California’s Constitution provides the three branches of government, as well as the rights of direct democracy. Article III, Section 3 provides the separation of powers among the three branches of our state government: legislative, executive, and judicial.
Article II concerns voting, the initiative and referendum, and the recall. Specifically, Section 1 provides the following: “All political power is inherent in the people. Government is instituted for their protection, security, and benefit, and they have the right to alter or reform it when the public good may require.”
Article II grants the people “all political power.” What is the definition of political power? Other states, such as Utah and New Jersey, use the same language that California does. Is it broader or narrower than legislative power? The term “political” used in Article II is obviously different than the term “legislative” used in Article IV.
Article IV concerns the legislative branch. Specifically, Section 1 provides the following: “The legislative power of this State is vested in the California Legislature which consists of the Senate and Assembly, but the people reserve to themselves the powers of initiative and referendum.”
Article IV gives “the legislative power” to the Legislature. What is the definition of legislative power? Is it broader or narrower than political power?
It is also often stated by the California Supreme Court that the Legislature’s plenary lawmaking powers are only limited by the state Constitution (as opposed to the United States Constitution that grants specific powers to the U.S. Congress).
The Legislature can enact statutes and propose constitutional amendments (which must be voted upon by the people). Is this more power than what the people have? Or is it less?
Article IV also reserves to the people the powers of initiative and referendum. The initiative is the power to propose and enact constitutional amendments or statutes. The referendum is the power to repeal a statute that has been enacted by the Legislature.
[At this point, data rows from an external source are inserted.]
-- ==== Sys2Proof/Machine/Tokens.lean ====
section
/-! DEFINITION. Owner tokens (02 R40 to R57): LEND, RETN, SPLIT, MEND and TQRY, the requests for grants and their
revocation, the state change that ends a hand-off, and the failure of a core. -/

namespace Sys2Proof.Machine

/-! ## Region and holder words -/

/-- The base and size of a region word, if it is well formed (02 R41). -/
def regionWord (w : DWord) : Option (Nat × Nat) :=
  let k := fieldOf w.toNat 0 6
  let base := fieldOf w.toNat 12 52 * 0x1000
  if 12 ≤ k ∧ k ≤ 40 ∧ fieldOf w.toNat 6 6 = 0 ∧ base % 2 ^ k = 0 ∧ base < 2 ^ 57 then some (base, k) else none

/-- The base that a region word's TOKEN trap reports (22 R376). -/
def regionBase (w : DWord) : DWord := w &&& ~~~ 0xFFF

/-- The holder that a holder word names, its issuing forms resolved (02 R43, R44). -/
def holderWord (s : State) (k : Skein) (w : DWord) : Option Holder :=
  let pkg := fieldOf w.toNat 43 21
  let c := fieldOf w.toNat 24 16
  let ctx := if c = 0xFFFF then k.ctx else c
  let ix := fieldOf w.toNat 0 24
  let low := fieldOf w.toNat 0 23
  let q := if pkg = 0x1FFFFF && !bitOf w.toNat 23 then here s else pkg
  if ctx != k.ctx then none
  else
    match fieldOf w.toNat 40 3 with
    | 0 => if low = 0 then some { package := q, ctx := ctx, agent := .context } else none
    | 1 =>
      if ix = 0xFFFFFF then some { package := here s, ctx := ctx, agent := skeinAgent k }
      else some { package := if pkg = 0x1FFFFF then here s else pkg, ctx := ctx, agent := .skein (ix / 0x10000) (ix % 0x10000) }
    | 2 => if low = 0 then some { package := q, ctx := ctx, agent := .copies } else none
    | 3 => if low ≤ 47 then some { package := q, ctx := ctx, agent := .matrix low } else none
    | 4 => if low ≤ 3 then some { package := q, ctx := ctx, agent := .home low } else none
    | _ => none

/-- KIND and INDEX of a holder word in literal form (02 R54). -/
def Agent.word (a : Agent) : Nat :=
  match a with
  | .context => 0
  | .skein l i => 2 ^ 40 + (if 0xFFFF < i then 0xFFFFFF else l * 0x10000 + i)
  | .copies => 2 * 2 ^ 40
  | .matrix q => 3 * 2 ^ 40 + q
  | .home d => 4 * 2 ^ 40 + d

/-- A holder word in literal form (02 R54). -/
def Holder.word (h : Holder) : DWord :=
  let lit := match h.agent with
    | .skein _ _ => 0
    | _ => if h.package = 0x1FFFFF then 2 ^ 23 else 0
  dw (h.agent.word + h.ctx * 2 ^ 24 + h.package * 2 ^ 43 + lit)

/-! ## The token table -/

/-- Whether two regions are the same entry. -/
def Region.same (a b : Region) : Bool := a.part == b.part && a.ctx == b.ctx && a.base == b.base && a.k == b.k

/-- Whether a region has an entry in the table. -/
def listedRegion (s : State) (r : Region) : Bool := s.regions.any (fun x => x.same r)

/-- Whether a region needs no entry: a root that its context holds whole, with no lend, share or lost flag (04 R91). -/
def Region.plain (s : State) (r : Region) : Bool :=
  r.k == 40 && r.chain == [ctxHolder s r.ctx] && r.shares == 0 && !r.lost

/-- Writes a region's entry, or removes it when none is needed. -/
def putRegion (s : State) (r : Region) : State :=
  let rest := s.regions.filter (fun x => !x.same r)
  { s with regions := if r.plain s then rest else rest ++ [r] }

/-- The whole region that a region word names, if it exists. -/
def wholeRegion (s : State) (p ctx base k : Nat) : Option Region :=
  let r := regionOf s p ctx base
  if r.base = base ∧ r.k = k then some r else none

/-- Halves a region until the part at `base` of size `k` exists: that part, and the others (02 R49, R53). (DEDUCED, log entry 33.) -/
def halve (base k : Nat) : Nat → Region → Region × List Region
  | 0, r => (r, [])
  | n + 1, r =>
    if r.k ≤ k then (r, [])
    else
      let lo := { r with k := r.k - 1 }
      let hi := { r with k := r.k - 1, base := r.base + 2 ^ (r.k - 1) }
      let x := if base < hi.base then halve base k n lo else halve base k n hi
      (x.1, (if base < hi.base then hi else lo) :: x.2)

/-- Whether the partition's area has room for some new entries (04 R91). -/
def tokenRoom (s : State) (p new : Nat) : Bool :=
  new == 0 || decide ((s.regions.filter (fun r => r.part == p)).length + new ≤ tokCapacity s p)

/-- Replaces a region by the parts it is cut into. (DEDUCED, log entry 33.) -/
def cutRegion (s : State) (r : Region) (rs : List Region) : State :=
  { s with regions := s.regions.filter (fun x => !x.same r) ++ rs }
Some view the legislative branch as being the most powerful of the three branches because it is in charge of making laws, and they can override a gubernatorial veto, and control state spending through the budget process.
In California, the voters and the Legislature share lawmaking power. The courts in this state have generally viewed the Legislature as having plenary power over lawmaking, but it is limited by the state Constitution. One of those limits is the power of the electorate through the initiative and referendum processes.
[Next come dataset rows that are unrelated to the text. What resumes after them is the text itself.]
-- ==== Sys2Proof/Machine/UMem.lean ====
section
/-! DEFINITION. Uniform loads and stores (20 R346, R347): one 8-byte access for the issuing group, which leaves as a packet
of one lane; and reads and writes that a group makes in one step, when nothing that must come before them is still on its way. -/

namespace Sys2Proof.Machine

/-- Whether a group's access must wait: an acquire or a FENCE of one of its strands, an earlier S access, an access of the core
to the same bytes, or a move that holds the frame. -/
def mustWait (s : State) (x : Xl) (n : Nat) : Bool :=
  (grp s).any (fun n => acquiring s s.cur.sid s.cur.ply n || fencing s s.cur.sid s.cur.ply n) || touching s (curCore s) x.pa n || heldAt s x.die x.pa ||
    (x.kind == .sequential && s.flight.any (fun i => i.pending.any (fun e =>
      e.2.kind == .sequential && (grp s).any (byStrand e s.cur.sid s.cur.ply))))

/-- Whether the L1 may serve an access to a page. -/
def Xl.cached (x : Xl) : Bool := !x.fld && !x.ctl && x.kind != .sequential

/-- Reads for the group: from the L1 where it holds the bytes, else at the home. -/
def groupRead (s : State) (x : Xl) (va n : Nat) : List PByte × State :=
  let k := curSkein s
  if x.ctl then
    let r := ctlRead s (ctlPlace x.pa).1 (ctlPlace x.pa).2
    (clean (natToBytes r.1.toNat 8), r.2)
  else if x.cached && l1Holds s k.core k.ctx va x.pa n then (l1Read s k.core k.ctx va x.pa n, s)
  else
    let a := leaveL1 s k.core x.pa
    (homeRead a x.pa n, a)

/-- Reads pieces of `n` bytes for the group, one after another. -/
def groupReads (n : Nat) : List (Nat × Xl) → State → List (List PByte) × State
  | [], s => ([], s)
  | (va, x) :: t, s =>
    let r := groupRead s x va n
    let u := groupReads n t r.2
    (r.1 :: u.1, u.2)

/-- The group reads `n` bytes at each address, checked under R37 as a load; `k` gets the bytes. -/
def readGroup (vas : List Nat) (n : Nat) (s : State) (k : State → List (List PByte) → State) : State :=
  accessRange s .load vas n n (fun s xs =>
    if xs.any (fun x => mustWait s x n) then stall s .poll
    else
      let r := groupReads n (vas.zip xs) s
      k r.2 r.1)

/-- The value of some bytes. -/
def pval (bs : List PByte) : Nat := bytesToNat (bs.map (fun b => b.val))

/-- The addresses of `n` doublewords from `va` on. -/
def dwordsAt (va n : Nat) : List Nat := (List.range n).map (fun i => va + 8 * i)

/-- The group's check of a store of doublewords (03 R61, 15 R281); `k` goes on with nothing stored. -/
def checkStore (vas : List Nat) (s : State) (k : State → State) : State := accessRange s .store vas 8 8 (fun s _ => k s)

/-- The group stores doublewords that were checked already, at their homes. -/
def storeGroup (va : Nat) (ws : List DWord) (s : State) : State :=
  let k := curSkein s
  (ws.zipIdx).foldl (fun a e =>
    match translate a k.core k.part k.ctx (va + 8 * e.2) with
    | .ok x => homePut (leaveL1 a k.core x.pa) x.pa (clean (natToBytes e.1.toNat 8))
    | .bad _ _ => a) s

/-- Whether a package holds a partition of the same system partition (16 R291). -/
def inPartition (s : State) (p q : Nat) : Bool := q == here s || (getPart s p).members.contains q

/-! ## ULD, UST (20 R346, R347) -/

/-- The address of a ULD or UST (20 R346). -/
def uva (s : State) (a : BitVec 5) (i : BitVec 14) : Nat := (wReg s a.toNat + 8 * i.signExtend 64).toNat

/-- A group's access of 8 bytes, as its first strand's. -/
def groupAcc (s : State) (va : Nat) (x : Xl) (data : List PByte) : LaneAcc :=
  { lane := 4 * (grp s).headD 0, pa := x.pa, va := va, size := 8, kind := x.kind, cache := x.cached, fld := x.fld, cnv := 0, data := data, done := 0 }

/-- Each strand of the group counts an access in LD until its reply. -/
def expectGroup (s : State) (tag : Nat) : State :=
  mapStrands s s.cur.sid s.cur.ply (grp s) (fun _ t =>
    { t with replies := t.replies ++ [{ tag := tag, sup := false, reg := 0, count := 0, lanes := 1, lost := false }] })

/-- Each strand of the group counts an access in ST until it has been performed. -/
def expectGroupStore (s : State) (tag : Nat) : State :=
  mapStrands s s.cur.sid s.cur.ply (grp s) (fun _ t => { t with stores := t.stores ++ [{ tag := tag, lanes := 1 }] })

/-- A load of the group that has passed its checks: the L1 serves it, or it leaves for its home. -/
def issueUld (d : Nat) (s : State) (va : Nat) (x : Xl) : State :=
  let o := origin s 0
  let l := groupAcc s va x []
  if (grp s).all (fun n => loadHits s o n l) then
    retire (setSkein s s.cur.sid ((curSkein s).takeW s.cur.ply d (l1Read s o.core o.ctx l.va l.pa 8))) 4
  else retire (send (expectGroup (toHomes s o 0 [l]) o.tag) (readItems s o 0 (some (grp s, some d)) [(l, x.die)])) 4

/-- ULD (20 R346): it counts in LD until W[D] is written; poisoned bytes leave W[D] unchanged and mark it. -/
def execUld (d a : BitVec 5) (i : BitVec 14) (s : State) : Host.Outcome State Fault Refusal :=
  .next (uniEnter (.uld d a i) .user [] [] [a.toNat] [d.toNat] s (fun s =>
    if (grp s).any (fullLd s) then stall s .poll
    else
      accessRange s .load [uva s a i] 8 8 (fun s xs =>
        match xs with
        | [x] => issueUld d.toNat s (uva s a i) x
        | _ => s)))

/-- A store of the group that has passed its checks: in the L1 where the region is held write-back, or at its home. -/
def issueUst (s : State) (va : Nat) (x : Xl) (bs : List Byte) : State :=
  let o := origin s 0
  let l := groupAcc s va x (clean bs)
  let back := match tokenCheck s s.cur.sid va true x with
    | .allowed b => b
    | _ => false
  let a := mapStrands s s.cur.sid s.cur.ply (grp s) (fun _ t => t.fold (storeFolds va bs))
  if (grp s).all (fun n => storeStays s o back n l) then retire (keepStore a o l) 4
  else retire (send (expectGroupStore (toHomes a o 0 [l]) o.tag) (packetsOf o true 0 (some (grp s, none)) [(l, x.die)])) 4

/-- UST (20 R346): it counts in ST, and folds into each strand's digest. -/
def execUst (d a : BitVec 5) (i : BitVec 14) (s : State) : Host.Outcome State Fault Refusal :=
  .next (uniEnter (.ust d a i) .user [] [] [a.toNat, d.toNat] [] s (fun s =>
    if (grp s).any (fullSt s) then stall s .poll
    else
      accessRange s .store [uva s a i] 8 8 (fun s xs =>
        match xs with
        | [x] => issueUst s (uva s a i) x (natToBytes (wReg s d.toNat).toNat 8)
        | _ => s)))

end Sys2Proof.Machine
end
The California Supreme Court, in its decision in Rossi v. Brown (1995) 9 Cal.4th 688, 38 Cal.Rptr.2d 363; 889 P.2d 557, stated:
The only express constitutional limitations on the people’s exercise of the statewide initiative power are those in sections 8 and 12 of article II. Section 8, subdivision (d) of article II bars initiative measures “embracing more than one subject,” and section 12 of that article bars constitutional amendments and statutes which “name any individual to hold any office, or name or identif[y] any private corporation to perform any function or to have any power or duty ….”
Based upon this, the state’s high court views the electorate as having fewer limitations on its lawmaking power than those imposed on the Legislature. In fact, the Supreme Court in the Rossi case cited above stated, “[t]he people’s reserved power of initiative is greater than the power of the legislative body.”
One could also state that the voters have plenary power over lawmaking, and can pursue an initiative regarding any appropriate topic that can be addressed by initiative. As a result, both the voters and the Legislature share the power of lawmaking. But that leads to the question whether one body is more powerful than the other. Which body has ultimate power? Can either body overrule the other?
One view is that, because the voters can enact a constitutional amendment directly, the voters have greater power to make laws than does the Legislature. Also, there are fewer limits on the voters’ powers than there are limitations on the Legislature as set forth in Article IV of the state Constitution. And, the voters could effectively repeal a statute or preclude the Legislature from acting in an area through the referendum process.